# Chubbs' tongue shot



## striggs (Jul 12, 2010)

1 o' those hard 2 catch tongue shots. wish it were closer.


----------



## juggernaut (Jul 12, 2010)

Big old boy with his long tongue. It is hard to catch a good pic with there tongue out. Ha


----------



## striggs (Jul 12, 2010)

yea it is, he was showin off 4 da ladies lol


----------



## juggernaut (Jul 12, 2010)

Hahaha he's like hey ladies cheak out my big tongue.


----------



## ThrillHouse (Jul 12, 2010)

that tegu is amazing. i love when they grow big and sturdy like that. nice shot also.


----------



## DMBizeau (Jul 12, 2010)

someone would say it wasn't real if they didnt know better. Tongue flicks and yawning shots are such cool pics. Great gu


----------



## tora (Jul 12, 2010)

I wanna squish those big 'ol cheeks! 
I love it when they get that big & bulky, this is a great pic.


----------



## striggs (Jul 12, 2010)

Yea Juggernaut, da ladies luv cn da tongue lol. Thanx Thrill. Ay DMB, i get dat all da time till he flicks his tongue or turns his head. Lol @ Tora, thank u.


----------



## txrepgirl (Jul 12, 2010)

this is one cool picture. He looks so huge lol. I love the big cheeks, too.
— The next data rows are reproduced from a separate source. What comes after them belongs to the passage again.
/-- The engine word that R62 to R64 name: literal or operation, by engine and op. -/
def readE (w : Nat) : Option Instr :=
  if flag w 13 then
    (if bits w 14 2 = 3 then some (.litx (Eng.ofCode (bits w 11 2)) (BitVec.ofNat 11 (bits w 0 11))) else some (.lit (Eng.ofCode (bits w 14 2)) (BitVec.ofNat 13 (bits w 0 13))))
  else if bits w 14 2 = 3 then
    match bits w 8 5 with
    | 0 => some .commonNop
    | 1 => some (.dup (Eng.ofCode (bits w 0 2)))
    | 2 => some (.drop (Eng.ofCode (bits w 0 2)))
    | 3 => some (.swap (Eng.ofCode (bits w 0 2)))
    | _ => none
  else if bits w 8 5 = 0 then
    (if bits w 4 4 = 0 then some .engineNop else some (.tokenOnly (Eng.ofCode (bits w 14 2)) (Tok.ofCode (bits w 4 4))))
  else if bits w 14 2 = 0 then
    match bits w 8 5 with
    | 1 => some (.lda (Tok.ofCode (bits w 4 4)) (MType.ofCode (bits w 0 3)))
    | 2 => some (.ldac (Tok.ofCode (bits w 4 4)) (flag w 3) (MType.ofCode (bits w 0 3)))
    | 3 => some (.mma (Tok.ofCode (bits w 4 4)) (MType.ofCode (bits w 0 3)))
    | 4 => some (.mmaz (Tok.ofCode (bits w 4 4)) (MType.ofCode (bits w 0 3)))
    | 5 => some (.drain (Tok.ofCode (bits w 4 4)) (flag w 3) (DrainFmt.ofCode (bits w 0 3)))
    | 6 => some (.drainq (Tok.ofCode (bits w 4 4)) (flag w 3) (BitVec.ofNat 3 (bits w 0 3)))
    | 7 => some (.nest (Tok.ofCode (bits w 4 4)))
    | 8 => some (.zacc (Tok.ofCode (bits w 4 4)))
    | 9 => some (.msync (Tok.ofCode (bits w 4 4)) (flag w 0))
    | 10 => some (.mstat (Tok.ofCode (bits w 4 4)) (flag w 0))
    | _ => none
  else
    match bits w 8 5 with
    | 1 => some (.g2s (Chan.ofCode (bits w 14 2)) (Tok.ofCode (bits w 4 4)) (PathSel.ofCode (bits w 1 3)) (flag w 0))
    | 2 => some (.s2g (Chan.ofCode (bits w 14 2)) (Tok.ofCode (bits w 4 4)) (PathSel.ofCode (bits w 1 3)) (flag w 0))
    | 3 => some (.s2s (Chan.ofCode (bits w 14 2)) (Tok.ofCode (bits w 4 4)) (PathSel.ofCode (bits w 1 3)) (flag w 0))
    | 4 => some (.s2w (Chan.ofCode (bits w 14 2)) (Tok.ofCode (bits w 4 4)))
    | 5 => some (.g2w (Chan.ofCode (bits w 14 2)) (Tok.ofCode (bits w 4 4)) (PathSel.ofCode (bits w 1 3)))
    | 6 => some (.g2g (Chan.ofCode (bits w 14 2)) (Tok.ofCode (bits w 4 4)) (PathSel.ofCode (bits w 1 3)) (flag w 0))
    | 7 => some (.circ (Chan.ofCode (bits w 14 2)) (Tok.ofCode (bits w 4 4)) (flag w 0))
    | 8 => some (.cflag (Chan.ofCode (bits w 14 2)) (Tok.ofCode (bits w 4 4)) (flag w 0))
    | 9 => some (.cnest (Chan.ofCode (bits w 14 2)) (Tok.ofCode (bits w 4 4)) (PathSel.ofCode (bits w 1 3)) (flag w 0))
    | 10 => some (.cbar (Chan.ofCode (bits w 14 2)) (Tok.ofCode (bits w 4 4)) (flag w 0))
    | 11 => some (.channelCstat (Chan.ofCode (bits w 14 2)) (Tok.ofCode (bits w 4 4)))
    | _ => none

/-- What a slot's word reads as, before it is checked. -/
def readWord : WordSlot → Nat → Option Instr
  | .s, w => readS w
  | .v, w => readV w
  | .a, w => readA w
  | .e, w => readE w

/-- R63: the operation words of C0 and C1 with op 0 and no token or modifier bit, which are the engine NOP too. -/
def channelNop (slot : WordSlot) (w : Nat) : Bool := decide (slot = .e) && (decide (w = 0x4000) || decide (w = 0x8000))
/-- R51: decode one word of a slot. -/
def decode (slot : WordSlot) (w : Nat) : Except DecodeError Instr :=
  match readWord slot w with
  | none => .error (.unassigned slot)
  | some i =>
    if channelNop slot w then .ok i
    else if encode i = some ⟨slot, w⟩ then (if i.wellFormed then .ok i else .error (.illegalValue slot))
    else .error (.reservedField slot)

/-- A bundle (R49): the three syllables and the two engine words, the upper first. -/
structure Bundle where
  s : Instr
  v : Instr
  a : Instr
  upper : Instr
  lower : Instr
  deriving DecidableEq, Repr

/-- The empty bundle, every part its NOP (R51). -/
def Bundle.nop : Bundle := ⟨.sNop 0, .vNop 0, .aNop 0, .engineNop, .engineNop⟩

def Instr.isNop : Instr → Bool
  | .sNop _ => true
  | .vNop _ => true
  | .aNop _ => true
  | .engineNop => true
  | .commonNop => true
  | _ => false

/-- R372: a bundle that holds `trap` or `rft` holds NOP in V and A and 0x0000 in both engine words. -/
def Bundle.aloneOk (b : Bundle) (engineWords : Nat) : Bool :=
  match b.s with
  | .trap _ => b.v.isNop && b.a.isNop && decide (engineWords = 0)
  | .rft => b.v.isNop && b.a.isNop && decide (engineWords = 0)
  | _ => true

/-- Decode the 128 bits of a bundle (R49). -/
def decodeBundle (w : Nat) : Except DecodeError Bundle :=
  match decode .s (bits w 0 32) with
  | .error e => .error e
  | .ok s => match decode .v (bits w 32 32) with
    | .error e => .error e
    | .ok v => match decode .a (bits w 64 32) with
      | .error e => .error e
      | .ok a => match decode .e (bits w 112 16) with
        | .error e => .error e
        | .ok u => match decode .e (bits w 96 16) with
          | .error e => .error e
          | .ok l => if Bundle.aloneOk ⟨s, v, a, u, l⟩ (bits w 96 32) then .ok ⟨s, v, a, u, l⟩ else .error .notAlone

/-- Little-endian value of bytes (R3). -/
def leNat : List Byte → Nat
  | [] => 0
  | b :: bs => b.toNat + 256 * leNat bs

/-- The n low bytes of a value, little-endian (R3). -/
def leBytes : Nat → Nat → List Byte
  | 0, _ => []
  | n + 1, v => BitVec.ofNat 8 v :: leBytes n (v / 256)

/-- The bundle that holds one word in its slot and NOPs elsewhere; an engine word stands in the upper half. -/
def bundleOfWord (x : Word) : Nat :=
  match x.slot with
  | .s => x.bits
  | .v => x.bits * 2 ^ 32
  | .a => x.bits * 2 ^ 64
  | .e => x.bits * 2 ^ 112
You have been posting some very nice pictures of him  .


----------



## striggs (Jul 13, 2010)

Thanx again Txrepgirl


----------



## txrepgirl (Jul 13, 2010)

Your welcome  .


----------



## Kingwolf26 (Jul 14, 2010)

Is he a chacoan giant?


----------



## striggs (Jul 14, 2010)

Nah Kingwolf he's not.


----------